В русских воспоминаниях о Суворове замечательно всякое отсутствие борьбы против его величия. Это не так просто. Наука, общество и вообще потомки до того раскалываются на партии, дробятся в своем дальнейшем течении, что всякий великий факт прошлого или великое умершее лицо оказываются впоследствии не достоянием и кумиром целостной истории, а знаменем партии, украшением и опорою какого-нибудь определенного, однако не универсального течения. У нас критиковали Петра, жестоко критиковали Пушкина, чрезвычайно критикуют Сперанского, но Суворов замечателен тем, что, будучи чрезвычайно жив и ярок в воспоминании всех, никогда и ничьей не возбуждал к себе досады, неприязни, насмешки. Никакого желания ограничить его имя не было. Для поэтов он так же был священен, как для военных, и в 60-е годы, в кружках и литературе ‘нигилистов’, даже, вероятно, в литературе эмигрантов, нет решительно никакой злобы и насмешки около его имени. ‘Не спеваясь’ — все поют ему хвалу. Касаясь имени Суворова, перо Герцена или Огарева ведет себя так же благопочтительно, как перо генерала Петрушевского, автора книги ‘Генералиссимус Суворов’. Таким образом, историк прежде всего может отметить, что Суворов есть самая бесспорная, неоспариваемая личность русской истории.

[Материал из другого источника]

-- ==== Sys2Proof/Machine/HostPorts.lean ====
section
/-! DEFINITION. Host ports, coherence and partitions (10): links, accept list, windows, host-line cache, bias, loss, parking
and re-attach (R218 to R237, R315). -/

namespace Sys2Proof.Machine

/-! ## Links and partitions -/

/-- A partition has a link up. -/
def partUp (s : State) (k : Nat) : Bool := (partLinks s k).any (fun l => (linkSt s l).up)

/-- Partition k uses two links (R219). -/
def dualLink (s : State) (k : Nat) : Bool := (partLinks s k).length == 2

/-- Partition k exists and the module is alive. -/
def partAlive (s : State) (k : Nat) : Bool := alive s && decide (k < partCount s)

/-- PERST_DEASSERTED (R315, R355): the links of the port begin to train, once the PHYs are ready. -/
def execPerstDeasserted (port : Fin 2) (s : State) : Host.Outcome State Fault Refusal :=
  .next (whenAlive (fun s => trainLinks port.val { s with perst := insNat port.val s.perst }) s)

/-- A link up: protocol, width and rate shown, the accept list to be learned anew (R219, R223, Table 10-9). -/
def bringUp (k l : Nat) (cxl : Bool) (width rate : BitVec 3) (s : State) : State :=
  let s := setLink s l ⟨true, false, false, cxl, width, rate⟩
  let s := setPart s k { partSt s k with learned := false, accept := [] }
  let p := pgHostp k
  setLinkState k 3 (setF (setF (setF s p 0x120 3 1 (b2n cxl)) p 0x120 4 3 width.toNat) p 0x120 8 3 rate.toNat)

/-- The HP1 link of a dual-link partition whose links train with two protocols is held down (R219). -/
def holdHp1 (k : Nat) (s : State) : State :=
  corrected (unitPart k) Cause.hostProtoMismatch (setLink s 2 { HostLink.initial with held := true })

/-- The lanes of a link's port are split between two partitions' links (Table 10-2). -/
def halfPort (s : State) (l : Nat) : Bool := (linkPart s (2 * (l / 2) + 1)).isSome

/-- A width and rate of Table 10-1 that the link's lanes allow; others are declined (R218). -/
def linkCodes (s : State) (l : Nat) (width rate : BitVec 3) : Bool :=
  decide (1 ≤ width.toNat) && decide (width.toNat ≤ if halfPort s l then 4 else 5) &&
  decide (1 ≤ rate.toNat) && decide (rate.toNat ≤ 6)

/-- HOST_LINK_UP (R315, R219): a link of a partition completes training once the PHYs are ready and PERST# is deasserted; a link offers
CXL only where CXL_EN allows it. -/
def execHostLinkUp (link : Fin 4) (cxl : Bool) (width rate : BitVec 3) (s : State) : Host.Outcome State Fault Refusal :=
  .next (
    let l := link.val
    match linkPart s l with
    | none => s
    | some k =>
      let proto := cxl && getF s pgHost 0x080 (3 + linkPort l) 1 == 1
      let other := (partLinks s k).find? (fun m => m != l && (linkSt s m).up)
      if !alive s || !linkCodes s l width rate || s.start.groups.length != 7 || !s.perst.contains (linkPort l) || (linkSt s l).up || (linkSt s l).held then s
      else match other with
        | some m =>
          if (linkSt s m).cxl == proto then bringUp k l proto width rate s
          else if l = 2 then holdHp1 k s
          else bringUp k l proto width rate (holdHp1 k s)
        | none => bringUp k l proto width rate s)

/-- HOST_LINK_RETRAIN (R233): traffic is held and nothing lost; a lower rate or narrower width is a corrected error. -/
def execHostLinkRetrain (link : Fin 4) (width rate : BitVec 3) (s : State) : Host.Outcome State Fault Refusal :=
  .next (
    let l := link.val
    let x := linkSt s l
    match linkPart s l with
    | none => s
    | some k =>
      if !alive s || !x.up || !linkCodes s l width rate then s else
      let worse := width < x.width || rate < x.rate
      let p := pgHostp k
      let s := setLink s l { x with width := width, rate := rate }
      let s := setF (setF s p 0x120 4 3 width.toNat) p 0x120 8 3 rate.toNat
      onlyIf worse (fun t => corrected (unitPart k) Cause.hostLinkDegraded (bump t p 0x120 56 8 1)) s)

/-! ## Host accesses in flight -/

/-- A target of partition k goes by HP1 (R228). -/
def usesHp1 (s : State) (k : Nat) (t : Target) : Bool :=
  match t with
  | .host bus _ => byHp1 s k bus
  | _ => false

/-- A core has a host access in flight that a test picks. -/
def coreHostUse (sel : Target → Bool) (c : CoreSt) : Bool :=
  c.stair.any (fun e => e.tgt.isHost && sel e.tgt) ||
  c.tiles.any (fun t => t.transfers.any (fun x => x.tgt.isHost && sel x.tgt))

/-- Jobs of partition k with host accesses in flight that a test picks. -/
def hostUsers (s : State) (k : Nat) (sel : Target → Bool) : List JobRef :=
  (s.cores.filterMap (fun c => if coreOfPart s k c.2 && coreHostUse sel c.2 then coreJob s c.2 else none)).eraseDups

/-- The jobs that issued writes not acknowledged. -/
def unackedJobs (s : State) (k : Nat) (u : HostUnacked) : List JobRef :=
  (u.writes.filterMap (fun w => if w.1.val = k then jobOfTask s w.2.1 else none)).filter (fun j => ctxPart s (queueCtx s j.queue) == k)

/-- The granules of partition k that were not acknowledged. -/
def unackedGranules (k : Nat) (u : HostUnacked) : Nat :=
  ((u.writes.filter (fun w => w.1.val = k)).map (·.2.2.toNat)).foldl (· + ·) 0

Тот или иной человек, в этом или в другом году, но Суворов должен был появиться. Суворов есть исторически необходимое, исторически непременное у нас лицо. Два века непрерывно воюя и расширяясь в войнах, Россия не могла не завершиться в этой линии каким-нибудь необыкновенным явлением, феноменом. Наконец, мы не должны забыть, что самая реформа Петра была, в сущности, военным явлением, а не явлением гражданского порядка. Петр вырос среди ‘потешных’ и несколько ‘штурмом’ взял ‘успехи наук и искусств’. В движениях, в речах Петр-реформатор есть Петр-воин. Очевидно, героическая струйка истории, героический гений народа должен был потечь отсюда. Мы имеем вообще чрезвычайно много светлых военных имен, и, что бы там ни говорили, военное сословие у нас остается не только самым почетным, но и по заслугам и дарованиям самым почтенным и самым любимым сословием. Гений империи живет здесь.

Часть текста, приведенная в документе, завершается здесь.